Ah yes. Nothing like the long weekend of Getting Away From it All. Two days of nothing but lots of sun, bikes, beer and Uncle Ron, completely unplugged from whatever's going on in the world. When entering back into reality, there's always a twinge of curiosity and a bit of excitement wondering if anything's changed. If there's anything that you might have missed while CNN and ESPN wasn't easily accessible. As always, when you come back, nothing's happened. Bush is still saying he doesn't know what he's going to do about Iraq even though more plans are being leaked daily, there's freaks everywhere on Valencia St., and the Giants are still sucking.

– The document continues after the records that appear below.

-- ==== Sys2Proof/Laws/State.lean ====
section
/-! SUPPORT. One lemma per field per update of the state, so that no proof unfolds a record update. -/

namespace Sys2Proof.Machine

@[simp] theorem State.setCtx_datum (s : State) (c : Nat) (x : Ctx) : (s.setCtx c x).datum = s.datum := rfl
@[simp] theorem State.setCtx_draw (s : State) (c : Nat) (x : Ctx) : (s.setCtx c x).draw = s.draw := rfl
@[simp] theorem State.setCtx_pwr (s : State) (c : Nat) (x : Ctx) : (s.setCtx c x).pwr = s.pwr := rfl
@[simp] theorem State.setCtx_dat (s : State) (c : Nat) (x : Ctx) : (s.setCtx c x).dat = s.dat := rfl
@[simp] theorem State.setCtx_mem (s : State) (c : Nat) (x : Ctx) : (s.setCtx c x).mem = s.mem := rfl
@[simp] theorem State.setCtx_upsets (s : State) (c : Nat) (x : Ctx) : (s.setCtx c x).upsets = s.upsets := rfl
@[simp] theorem State.setCtx_setter (s : State) (c : Nat) (x : Ctx) : (s.setCtx c x).setter = s.setter := rfl
@[simp] theorem State.setCtx_frames0 (s : State) (c : Nat) (x : Ctx) : (s.setCtx c x).frames0 = s.frames0 := rfl
@[simp] theorem State.setCtx_frames1 (s : State) (c : Nat) (x : Ctx) : (s.setCtx c x).frames1 = s.frames1 := rfl
@[simp] theorem State.setCtx_refilling (s : State) (c : Nat) (x : Ctx) : (s.setCtx c x).refilling = s.refilling := rfl
@[simp] theorem State.setCtx_demoting (s : State) (c : Nat) (x : Ctx) : (s.setCtx c x).demoting = s.demoting := rfl
@[simp] theorem State.setCtx_regs (s : State) (c : Nat) (x : Ctx) : (s.setCtx c x).regs = s.regs := rfl
@[simp] theorem State.setCtx_bankS (s : State) (c : Nat) (x : Ctx) : (s.setCtx c x).bankS = s.bankS := rfl
@[simp] theorem State.setCtx_bankM (s : State) (c : Nat) (x : Ctx) : (s.setCtx c x).bankM = s.bankM := rfl
@[simp] theorem State.setCtx_kilns (s : State) (c : Nat) (x : Ctx) : (s.setCtx c x).kilns = s.kilns := rfl
@[simp] theorem State.setCtx_pframes (s : State) (c : Nat) (x : Ctx) : (s.setCtx c x).pframes = s.pframes := rfl
@[simp] theorem State.setCtx_entriesFree (s : State) (c : Nat) (x : Ctx) : (s.setCtx c x).entriesFree = s.entriesFree := rfl
@[simp] theorem State.setCtx_entriesLow (s : State) (c : Nat) (x : Ctx) : (s.setCtx c x).entriesLow = s.entriesLow := rfl
@[simp] theorem State.setCtx_tier (s : State) (c : Nat) (x : Ctx) : (s.setCtx c x).tier = s.tier := rfl
@[simp] theorem State.setCtx_ports (s : State) (c : Nat) (x : Ctx) : (s.setCtx c x).ports = s.ports := rfl
@[simp] theorem State.setCtx_discards (s : State) (c : Nat) (x : Ctx) : (s.setCtx c x).discards = s.discards := rfl
@[simp] theorem State.setCtx_discardIn (s : State) (c : Nat) (x : Ctx) : (s.setCtx c x).discardIn = s.discardIn := rfl
@[simp] theorem State.setCtx_host (s : State) (c : Nat) (x : Ctx) : (s.setCtx c x).host = s.host := rfl
@[simp] theorem State.setCtx_log (s : State) (c : Nat) (x : Ctx) : (s.setCtx c x).log = s.log := rfl
@[simp] theorem State.setCtx_trust (s : State) (c : Nat) (x : Ctx) : (s.setCtx c x).trust = s.trust := rfl
@[simp] theorem State.setCtx_out (s : State) (c : Nat) (x : Ctx) : (s.setCtx c x).out = s.out := rfl
@[simp] theorem State.setCtx_pending (s : State) (c : Nat) (x : Ctx) : (s.setCtx c x).pending = s.pending := rfl

@[simp] theorem State.modCtx_datum (s : State) (c : Nat) (f : Ctx → Ctx) : (s.modCtx c f).datum = s.datum := rfl
@[simp] theorem State.modCtx_draw (s : State) (c : Nat) (f : Ctx → Ctx) : (s.modCtx c f).draw = s.draw := rfl
@[simp] theorem State.modCtx_pwr (s : State) (c : Nat) (f : Ctx → Ctx) : (s.modCtx c f).pwr = s.pwr := rfl
@[simp] theorem State.modCtx_dat (s : State) (c : Nat) (f : Ctx → Ctx) : (s.modCtx c f).dat = s.dat := rfl
@[simp] theorem State.modCtx_mem (s : State) (c : Nat) (f : Ctx → Ctx) : (s.modCtx c f).mem = s.mem := rfl
@[simp] theorem State.modCtx_upsets (s : State) (c : Nat) (f : Ctx → Ctx) : (s.modCtx c f).upsets = s.upsets := rfl
@[simp] theorem State.modCtx_setter (s : State) (c : Nat) (f : Ctx → Ctx) : (s.modCtx c f).setter = s.setter := rfl
@[simp] theorem State.modCtx_frames0 (s : State) (c : Nat) (f : Ctx → Ctx) : (s.modCtx c f).frames0 = s.frames0 := rfl
@[simp] theorem State.modCtx_frames1 (s : State) (c : Nat) (f : Ctx → Ctx) : (s.modCtx c f).frames1 = s.frames1 := rfl
@[simp] theorem State.modCtx_refilling (s : State) (c : Nat) (f : Ctx → Ctx) : (s.modCtx c f).refilling = s.refilling := rfl
@[simp] theorem State.modCtx_demoting (s : State) (c : Nat) (f : Ctx → Ctx) : (s.modCtx c f).demoting = s.demoting := rfl
@[simp] theorem State.modCtx_regs (s : State) (c : Nat) (f : Ctx → Ctx) : (s.modCtx c f).regs = s.regs := rfl
@[simp] theorem State.modCtx_bankS (s : State) (c : Nat) (f : Ctx → Ctx) : (s.modCtx c f).bankS = s.bankS := rfl
@[simp] theorem State.modCtx_bankM (s : State) (c : Nat) (f : Ctx → Ctx) : (s.modCtx c f).bankM = s.bankM := rfl
@[simp] theorem State.modCtx_kilns (s : State) (c : Nat) (f : Ctx → Ctx) : (s.modCtx c f).kilns = s.kilns := rfl
@[simp] theorem State.modCtx_pframes (s : State) (c : Nat) (f : Ctx → Ctx) : (s.modCtx c f).pframes = s.pframes := rfl
@[simp] theorem State.modCtx_entriesFree (s : State) (c : Nat) (f : Ctx → Ctx) : (s.modCtx c f).entriesFree = s.entriesFree := rfl
@[simp] theorem State.modCtx_entriesLow (s : State) (c : Nat) (f : Ctx → Ctx) : (s.modCtx c f).entriesLow = s.entriesLow := rfl
@[simp] theorem State.modCtx_tier (s : State) (c : Nat) (f : Ctx → Ctx) : (s.modCtx c f).tier = s.tier := rfl
@[simp] theorem State.modCtx_ports (s : State) (c : Nat) (f : Ctx → Ctx) : (s.modCtx c f).ports = s.ports := rfl
@[simp] theorem State.modCtx_discards (s : State) (c : Nat) (f : Ctx → Ctx) : (s.modCtx c f).discards = s.discards := rfl
@[simp] theorem State.modCtx_discardIn (s : State) (c : Nat) (f : Ctx → Ctx) : (s.modCtx c f).discardIn = s.discardIn := rfl
@[simp] theorem State.modCtx_host (s : State) (c : Nat) (f : Ctx → Ctx) : (s.modCtx c f).host = s.host := rfl
@[simp] theorem State.modCtx_log (s : State) (c : Nat) (f : Ctx → Ctx) : (s.modCtx c f).log = s.log := rfl
@[simp] theorem State.modCtx_trust (s : State) (c : Nat) (f : Ctx → Ctx) : (s.modCtx c f).trust = s.trust := rfl
@[simp] theorem State.modCtx_out (s : State) (c : Nat) (f : Ctx → Ctx) : (s.modCtx c f).out = s.out := rfl
@[simp] theorem State.modCtx_pending (s : State) (c : Nat) (f : Ctx → Ctx) : (s.modCtx c f).pending = s.pending := rfl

And you know another thing about getting away like that? It means that one of the first things you have to do is check your e-mail. No, not because there might be anything important (nobody sends important e-mails over the weekend), but because you've been so bombarded with spam that you have to clear the in-box before the in-box becomes so over-spammed that you can't get in.
Gone two days, 73 messages, all but six or so relevant, and even those weren't really important. And just out of curiosity, if spammers are really concerned about getting good leads, they should check their mailing lists a bit better. Why, for instance, am I getting spam about both penis enlargement and breast enhancement? Certainly, they could just look at my first name, a name that is rather masculine (not in a Rock Hudson kind of way, but in a definitely not a woman kind of way) and figure out that I wouldn't be interested in breast enhancement?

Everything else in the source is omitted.